(Saved data entries)
/-! Delays and samples (70_reset_and_hazards.md R230). -/

/-- The event of a micro-operation is a delay, or a sample, exactly where its action is. -/
theorem micro_run_kind (m : Micro) (s : State) : ∃ e, (m.run s).trace = s.trace ++ [e] ∧
    e.isDelay = (m.act == .settle) ∧ e.isSample = (m.act == .sampleBit) := by
  obtain ⟨-, -, -, -, -, -, hpre, -⟩ := transfers_run_frame m.pre s
  have htrace : ∀ e, (State.emit e (m.pre.foldl (fun s t => t.run s) s)).trace = s.trace ++ [e] := fun e => by
    simp [State.trace, hpre]
  unfold Micro.run
  cases m.act <;> exact ⟨_, htrace _, rfl, rfl⟩

theorem runMicros_kinds (ms : List Micro) (s : State) : ∃ es, (s.runMicros ms).trace = s.trace ++ es ∧
    es.countP (·.isDelay) = (ms.map (·.act)).count .settle ∧
    es.countP (·.isSample) = (ms.map (·.act)).count .sampleBit := by
  induction ms generalizing s with
  | nil => exact ⟨[], by simp⟩
  | cons m ms ih =>
    obtain ⟨e, htrace, hdelay, hsample⟩ := micro_run_kind m s
    obtain ⟨es, htraces, hdelays, hsamples⟩ := ih (m.run s)
    refine ⟨e :: es, by simp [htraces, htrace], ?_, ?_⟩
    · simp [List.countP_cons, List.count_cons, hdelays, hdelay]
    · simp [List.countP_cons, List.count_cons, hsamples, hsample]

/-- Delays and samples stand in the plans of the operations that receive, eight of each for a byte. -/
theorem plan_kinds (i : Instr) (s : State) :
    ((plan i s).micros.map (·.act)).count .settle = 8 * bytesReceived i ∧
    ((plan i s).micros.map (·.act)).count .sampleBit = 8 * bytesReceived i := by
  by_cases hi : bytesReceived i = 0
  · rw [hi]
    refine plan_induction (Q := fun ms => (ms.map (·.act)).count .settle = 0 ∧ (ms.map (·.act)).count .sampleBit = 0)
      (by decide) (fun ms ns hms hns => ?_) (by decide) (by decide) (fun b => ?_) (fun h => ?_) (fun _ => by decide)
      (fun h => ?_)
    · simp only [List.map_append, List.count_append, hms, hns, and_self]
    · rw [sendMicros_actions]; decide
    · subst h; cases hi
    · omega
  · cases i with
    | recv =>
      change ((recvMicros.map (·.act)).count _ = _ ∧ (recvMicros.map (·.act)).count _ = _)
      decide
    | getbuttons | cmdDataReadKeys =>
      change (((readKeysMicros s.cfg).map (·.act)).count _ = _ ∧ ((readKeysMicros s.cfg).map (·.act)).count _ = _)
      rw [readKeysMicros_actions]
      decide
    | _ => exact absurd rfl hi

/-- Settles O56: the events are of the kinds of the plan's actions. -/
theorem oneDelayAndSamplePerReceivedBit : Obligations.OneDelayAndSamplePerReceivedBit := by
  unfold Obligations.OneDelayAndSamplePerReceivedBit
  intro i s t es h htrace
  obtain ⟨-, -, rfl⟩ := exec_next_iff.1 h
  obtain ⟨es', htrace', hdelays, hsamples⟩ := runMicros_kinds (plan i s).micros s
  obtain rfl : es' = es := List.append_cancel_left (htrace'.symm.trans htrace)
  rw [hdelays, hsamples]
  exact plan_kinds i s
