-- ==== Sys2Proof/Machine/LineAccess.lean ====
section
/-! DEFINITION. Line access (02): the modes, the ranks and opportunities, the own arbiter, the
outcome of an own frame, and what is done at a frame end; and the session clearing every block shares. -/

namespace Sys2Proof.Machine

/-! ### Session clearing (R19, R23, R41, R54, R79, R92, R124, R127, R148, R160, R184) -/

/-- R41: the clock after RESTART: ST takes the value of L. -/
def Clock.restarted (c : Clock) : Clock := { Clock.initial with l := c.l, st := c.l }

/-- R75, R79: the capture unit after RESTART: the sampled levels are kept. -/
def Capture.restarted (c : Capture) : Capture := { Capture.initial with levels := c.levels, sampled := c.sampled }

/-- R184, R23: what RESTART and the end of LEAVING do. The setup values and the transaction are kept. -/
def State.endSession (s : State) : State :=
  { State.reset with
    pending := s.pending
    setup := s.setup
    clock := s.clock.restarted
    capture := s.capture.restarted
    host := s.host
    receiveData := s.receiveData }

/-! ### Ranks, opportunities and rotations (R27, R28, R33) -/

/-- R27: the own rank. -/
def State.rank (s : State) : Nat :=
  match s.line.reference with
  | some r => (s.own - r - 1).val
  | none => s.own.val

/-- R28: the idle time, in microseconds, of the first opportunity of a rotation. -/
def State.firstOpportunity (s : State) : Nat := (16 + s.rank * s.setup.slotWidth) * s.setup.bitTime

/-- R28: the microseconds between opportunities. -/
def State.rotationLength (s : State) : Nat := 32 * s.setup.slotWidth * s.setup.bitTime

/-- R28: the idle time stands at an opportunity that has not passed, and no start bit is confirmed. -/
def State.atOpportunity (s : State) : Bool :=
  s.mode.onLine && s.line.receiver.phase.waits && decide (s.firstOpportunity ≤ s.line.idle)
    && (s.line.idle - s.firstOpportunity) % s.rotationLength == 0
    && decide (s.line.opportunityFloor ≤ s.line.idle)

/-- R33: the idle time of the next empty rotation not yet counted. -/
def State.nextRotation (s : State) : Nat :=
  (16 + 32 * s.setup.slotWidth * (s.line.rotations + 1)) * s.setup.bitTime

/-! ### The own arbiter (R22, R29) -/

/-- R29: the body of the frame due, with the gaps a REQUEST covers. -/
def State.arbitrate (s : State) : Option (Body × List (Station × Seq)) :=
  match (if s.mode = .active then s.requestBody else none) with
  | some r => some r
  | none =>
    match s.outbound.jobs with
    | job :: _ => some (s.repeatBody job, [])
    | [] =>
      match s.outbound.outq with
      | head :: _ => some (s.eventBody head, [])
      | [] =>
        if s.mode = .leaving then some (s.beaconBody true, [])
        else if s.mode = .active ∧ s.outbound.beaconDue then some (s.beaconBody false, [])
        else none

/-- R28: the station may begin a frame. -/
def State.maySend (s : State) : Bool :=
  s.mode.working && s.line.lineState == .idle && s.line.transmitter == .ready

/-- R3, R4, R51: the header of an own frame started now. -/
def State.composeFrame (s : State) (body : Body) : Frame :=
  ⟨s.own, s.setup.incarnation, s.clockAgreed, s.st, body⟩

/-- R2: the receiver at a frame start at the fall `f`, with what it is doing. -/
def Receiver.openAt (p : Phase) (f : Fall) : Receiver :=
  { Receiver.initial with phase := p, stamp := f.stamp, stampL := f.stampL }

/-- The fall of the line at this instant. -/
def State.fallNow (s : State) : Fall := ⟨s.st, s.l, s.line.idle⟩

/-- R3, R14, R28: the SYNC start bit of an own frame falls. A fall not confirmed before it is set aside. -/
def State.startFrame (s : State) (body : Body) (covered : List (Station × Seq)) : State :=
  { s with
    line :=
      { s.line with
        lineState := .transmitting
        receiver := .openAt (.falling s.fallNow) s.fallNow
        flight := some ⟨s.composeFrame body, s.l, covered, none⟩ } }

/-! ### Outcome of an own frame (R31, R32, R34) -/

/-- R31: the line counters of a completed frame. -/
def State.countCompleted (s : State) : Body → State
  | .request _ _ _ => s.count .requestsSent
  | .repeatRecords _ _ | .repeatGone _ _ => s.count .repeatsSent
  | .event _ _ _ | .beacon _ _ _ => s

/-- R14, R31: line access at a completion. What the receiver has read beyond the frame is surplus. -/
def Line.completeFlight (n : Line) (f : Flight) : Line :=
  { n with
    failures := 0
    flight := none
    receiver := { n.receiver with bytes := n.receiver.bytes.drop f.frame.toBytes.length } }

/-- R31: line access, the sources, the beacon timer and the own entry at a completion. -/
def State.completeFrame (s : State) (f : Flight) : State :=
  let t :=
    { s with
      line := s.line.completeFlight f
      outbound := s.outbound.completed f.frame.body }
  (((t.requestCompleted f.covered).countCompleted f.frame.body).restartBeaconTimer).ownEntryHeard
    f.frame.sendStamp

/-- R32, R34: the transmitter after a failed attempt. -/
def Line.failTransmitter (n : Line) : Line :=
  if n.failures + 1 < muteFailures then
    { n with transmitter := .backoff, failures := n.failures + 1, backoff := min (n.failures + 1) backoffCap }
  else { n with transmitter := .mute, failures := muteFailures, backoff := 0, goodRun := 0 }

/-- R14, R32: line access at a mismatch in bit `bit`. The receiver goes on with the byte under way; one in the SYNC start bit
opens no frame. A mismatch in the start bit of a later byte is a start bit that reads idle: no byte begins there, and the
open frame goes on without that byte, where R14 keeps the byte in which the mismatch was read (DESIGN CHOICE, log 22). -/
def Line.failAttempt (n : Line) (bit : Nat) : Line :=
  let n := n.failTransmitter
  if bit = 0 then
    { n with
      lineState := .idle
      flight := none
      receiver := { Receiver.initial with phase := n.receiver.phase }
      skipFrameEnd := false }
  else { n with lineState := .receiving, flight := none, skipFrameEnd := true }

/-! ### Mode transitions (R20, R21, R22, R24) -/

/-- R21, R130: ACTIVE begins once both conditions are met. -/
def State.tryActive (s : State) : State :=
  if s.mode = .listening ∧ s.clock.firstPoint ∧ s.line.observed then
    (({ s with line := { s.line with mode := .active } }).setThrough s.st).ownEntryLive
  else s

/-- R21: the line-observed mark is set. -/
def State.observe (s : State) : State := { s with line := { s.line with observed := true } }

/-- R24, R25, R44, R64, R75, R90: the mode becomes STOPPED, and the receiver takes no bytes. -/
def State.stop (s : State) : State :=
  { s with
    line := { s.line with mode := .stopped, leaveTimer := none, receiver := .initial }
    clock := { s.clock with nextPoint := none }
    outbound := { s.outbound with beaconTimer := none, beaconDue := false } }.clearPendingEdges.ownEntryAbsent

/-- R20, R44, R79, R156: a session starts. -/
def State.startSession (s : State) : State :=
  ({ s with
      line := { s.line.restartIdle with mode := .listening }
      clock := { s.clock with nextPoint := some (s.l + millis s.setup.agreementPeriod) } }.restartBeaconTimer
    |>.restartIdleTimer .a).restartIdleTimer .b

/-! ### Frame ends (R13, R14, R33, R35) -/

/-- R33: a frame end counts for BACKOFF, unless it is that of the frame a failed attempt left open. -/
def Line.countFrameEnd (n : Line) : Line :=
  if n.skipFrameEnd then { n with skipFrameEnd := false }
  else if n.transmitter = .backoff then
    if n.backoff ≤ 1 then { n with transmitter := .ready, backoff := 0 } else { n with backoff := n.backoff - 1 }
  else n

/-- R2, R27: the frame ends and the rotation reference is fixed. -/
def Line.endFrame (n : Line) (reference : Option Station) : Line :=
  { n.countFrameEnd with
    lineState := .idle
    receiver := { Receiver.initial with phase := n.receiver.phase }
    reference := reference }

/-- R35: a GOOD frame from another station advances the run count, which may end MUTE. -/
def Line.hearGood (n : Line) : Line :=
  let run := min goodRunCap (n.goodRun + 1)
  if run = goodRunCap ∧ n.transmitter = .mute then
    { n with goodRun := run, transmitter := .ready, failures := 0 }
  else { n with goodRun := run }

/-- R13, R14: the frame end of a completed own frame; surplus bytes advance frames-bad. -/
def State.endOwnFrame (s : State) (surplus : Bool) : State :=
  let t := { s with line := s.line.endFrame (some s.own) }
  if surplus then t.count .framesBad else t

/-- R13: the frame end of a CRC-FAILED or CUT-SHORT frame. -/
def State.endUnreadFrame (s : State) : State :=
  { s with line := { s.line.endFrame none with goodRun := 0 } }.count .framesBad

/-- R13, R21: the frame end of a MALFORMED frame. -/
def State.endMalformedFrame (s : State) (sender : Station) : State :=
  ({ s with line := { s.line.endFrame (some sender) with goodRun := 0 } }.count .framesBad).observe

/-- R13 step 1, R21: line access at the frame end of a GOOD frame from another station. -/
def State.endGoodFrame (s : State) (sender : Station) : State :=
  ({ s with line := (s.line.endFrame (some sender)).hearGood }.count .framesGood).observe

/-- R13 steps 3 to 5: the roster, the sequencer and the outbound side take a GOOD frame. -/
def State.handOn (s : State) (f : Frame) (stamp stampL : Time) : State :=
  ((s.rosterTake f stamp stampL).sequencerTake f).outboundTake f

/-- R13: a classified frame is handed on; R24 where it names the own station. The entry to ACTIVE follows the
handing-on (log 8), and R follows H after the step's arrivals (log 7). A frame with the own number stops the station
without an entry to ACTIVE before it, also where it completes the pair of R21 (DESIGN CHOICE, log 8). -/
def State.takeFrame (s : State) (c : FrameClass) (stamp stampL : Time) : State :=
  match c with
  | .cutShort | .crcFailed => s.endUnreadFrame
  | .malformed sender => (s.endMalformedFrame sender).tryActive.settle
  | .good f =>
    if f.sender = s.own then (s.endGoodFrame f.sender).stop
    else (((s.endGoodFrame f.sender).handOn f stamp stampL).tryActive).settle

end Sys2Proof.Machine
end

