/-- R2, R14, R26, R1, R33: a confirmed start bit that began after 12 bt of idle opens a frame with the stamps of its fall,
and another opens none; the line's release after a framing error restarts the idle run and the idle time at the instant the
line came back to the idle level (log 32: at the stop bit's end if that is later, which `stopLeft` keeps), and the receiver
looks for a start bit again; the frame end after a completed own frame is not classified, lowers the count of BACKOFF
(none is held then on any run), and surplus bytes advance frames-bad by one. A frame end waits for a fall that is not
confirmed yet (`settledIdle`, log 5), and a command that names another frame ends none (log 2). The receive stamps of 0 after
the frame end are the model's choice (log 19). -/
def Obligations.ReceiverEvents : Prop :=
  ∀ s : State, s.mode = .listening ∨ s.mode = .active ∨ s.mode = .leaving →
    (∀ f bits value, s.line.receiver.phase = .reading f bits value → s.line.lineState = .idle →
      12 * s.setup.bitTime ≤ f.idle →
      exec .frameStart s =
        .next { s with
          line :=
            { s.line with
              lineState := .receiving, idle := 0, stopLeft := 0, rotations := 0, opportunityFloor := 0
              receiver := ⟨.reading { f with idle := 0 } bits value, [], false, f.stamp, f.stampL⟩ } }) ∧
    (s.line.lineState ≠ .idle ∨
        (∀ f bits value, s.line.receiver.phase = .reading f bits value → f.idle < 12 * s.setup.bitTime) →
      exec .frameStart s = .next s) ∧
    (∀ rested, s.line.receiver.phase = .held rested → s.receiveData = true →
      exec .lineReleaseAfterFramingError s =
        .next { s with
          line :=
            { s.line with
              idle := rested, rotations := 0, opportunityFloor := 0
              receiver := { s.line.receiver with phase := .searching } } }) ∧
    ((∀ rested, s.line.receiver.phase ≠ .held rested) ∨ s.receiveData = false →
      exec .lineReleaseAfterFramingError s = .next s) ∧
    ((∀ f, s.line.receiver.phase = .falling f → s.line.settledIdle = f.idle) ∧
      ((∀ f, s.line.receiver.phase ≠ .falling f) → s.line.settledIdle = s.line.idle)) ∧
    (∀ bytes framingError,
      s.line.lineState = .idle ∨ s.line.flight ≠ none ∨ s.line.settledIdle < 12 * s.setup.bitTime ∨
        bytes ≠ s.line.receiver.bytes ∨ framingError ≠ s.line.receiver.framingError →
      exec (.frameEnd bytes framingError) s = .next s) ∧
    (s.line.lineState = .transmitting → s.line.flight = none → 12 * s.setup.bitTime ≤ s.line.settledIdle →
      ∃ u : Line, FrameEndCounts s.line u ∧
        exec (.frameEnd s.line.receiver.bytes s.line.receiver.framingError) s =
          .next { s with
            line :=
              { u with
                lineState := .idle, reference := some s.own
                receiver := ⟨s.line.receiver.phase, [], false, 0, 0⟩ }
            counters :=
              if s.line.receiver.bytes = [] then s.counters else s.counters.advance .framesBad })

/-- R13, R14, R21, R33: the frame end of an unread or malformed frame from elsewhere. A malformed frame's entry to ACTIVE,
and R after it, are those of log 8 and log 7; the receive stamps of a receiver without a frame are log 19's. -/
def Obligations.BadFrameEnds : Prop :=
  ∀ s : State, s.mode = .listening ∨ s.mode = .active ∨ s.mode = .leaving → s.line.lineState = .receiving →
    s.line.flight = none → 12 * s.setup.bitTime ≤ s.line.settledIdle →
    ∃ u : Line, FrameEndCounts s.line u ∧
    (classify s.line.receiver.bytes s.line.receiver.framingError = .crcFailed ∨
        classify s.line.receiver.bytes s.line.receiver.framingError = .cutShort →
      exec (.frameEnd s.line.receiver.bytes s.line.receiver.framingError) s =
        .next { s with
          line :=
            { u with
              lineState := .idle, reference := none, goodRun := 0
              receiver := ⟨s.line.receiver.phase, [], false, 0, 0⟩ }
          counters := s.counters.advance .framesBad }) ∧
    (∀ sender, classify s.line.receiver.bytes s.line.receiver.framingError = .malformed sender →
      exec (.frameEnd s.line.receiver.bytes s.line.receiver.framingError) s =
        .next ({ s with
          line :=
            { u with
              lineState := .idle, reference := some sender, goodRun := 0, observed := true
              receiver := ⟨s.line.receiver.phase, [], false, 0, 0⟩ }
          counters := s.counters.advance .framesBad } : State).tryActive.settle)

/-- R24, R13: a GOOD frame that names the own station stops it, and reaches no other block; frame counting comes before the
stop (log 14), and there is no entry to ACTIVE before it, also where the frame completes the pair of R21 (log 8). The receive
stamps of 0 after the frame end are the model's choice (log 19). -/
def Obligations.DuplicateNumberStops : Prop :=
  ∀ (s : State) (f : Frame), s.mode = .listening ∨ s.mode = .active ∨ s.mode = .leaving →
    s.line.lineState = .receiving → s.line.flight = none → 12 * s.setup.bitTime ≤ s.line.settledIdle →
    classify s.line.receiver.bytes s.line.receiver.framingError = .good f → f.sender = s.own →
    ∃ (u : Line) (t : State), FrameEndCounts s.line u ∧
      exec (.frameEnd s.line.receiver.bytes s.line.receiver.framingError) s = .next t ∧
      t = { s with
        line :=
          { (if s.line.transmitter = .mute ∧ 127 ≤ s.line.goodRun then
              { u with transmitter := .ready, failures := 0 } else u) with
            mode := .stopped, lineState := .idle, reference := some s.own, observed := true
            goodRun := min 128 (s.line.goodRun + 1), leaveTimer := none, receiver := ⟨.searching, [], false, 0, 0⟩ }
        clock := { s.clock with nextPoint := none }
        roster := s.roster.set s.own.val { s.entry s.own with state := .absent }
        capture := { s.capture with pendingEdges := Vector.replicate 16 none }
        outbound := { s.outbound with beaconTimer := none, beaconDue := false }
        counters := s.counters.advance .framesGood } ∧
      t.mode = .stopped ∧ t.fault = true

### Problem to work on
Above are the entries. Quote exactly the lines from the one bearing "s.rotationLength == 0" through the one bearing "receiver := .openAt".

### Output
    && (s.line.idle - s.firstOpportunity) % s.rotationLength == 0
    && decide (s.line.opportunityFloor ≤ s.line.idle)

/-- R33: the idle time of the next empty rotation not yet counted. -/
def State.nextRotation (s : State) : Nat :=
  (16 + 32 * s.setup.slotWidth * (s.line.rotations + 1)) * s.setup.bitTime

/-! ### The own arbiter (R22, R29) -/

/-- R29: the body of the frame due, with the gaps a REQUEST covers. -/
def State.arbitrate (s : State) : Option (Body × List (Station × Seq)) :=
  match (if s.mode = .active then s.requestBody else none) with
  | some r => some r
  | none =>
    match s.outbound.jobs with
    | job :: _ => some (s.repeatBody job, [])
    | [] =>
      match s.outbound.outq with
      | head :: _ => some (s.eventBody head, [])
      | [] =>
        if s.mode = .leaving then some (s.beaconBody true, [])
        else if s.mode = .active ∧ s.outbound.beaconDue then some (s.beaconBody false, [])
        else none

/-- R28: the station may begin a frame. -/
def State.maySend (s : State) : Bool :=
  s.mode.working && s.line.lineState == .idle && s.line.transmitter == .ready

/-- R3, R4, R51: the header of an own frame started now. -/
def State.composeFrame (s : State) (body : Body) : Frame :=
  ⟨s.own, s.setup.incarnation, s.clockAgreed, s.st, body⟩

/-- R2: the receiver at a frame start at the fall `f`, with what it is doing. -/
def Receiver.openAt (p : Phase) (f : Fall) : Receiver :=
  { Receiver.initial with phase := p, stamp := f.stamp, stampL := f.stampL }

/-- The fall of the line at this instant. -/
def State.fallNow (s : State) : Fall := ⟨s.st, s.l, s.line.idle⟩

/-- R3, R14, R28: the SYNC start bit of an own frame falls. A fall not confirmed before it is set aside. -/
def State.startFrame (s : State) (body : Body) (covered : List (Station × Seq)) : State :=
  { s with
    line :=
      { s.line with
        lineState := .transmitting
        receiver := .openAt (.falling s.fallNow) s.fallNow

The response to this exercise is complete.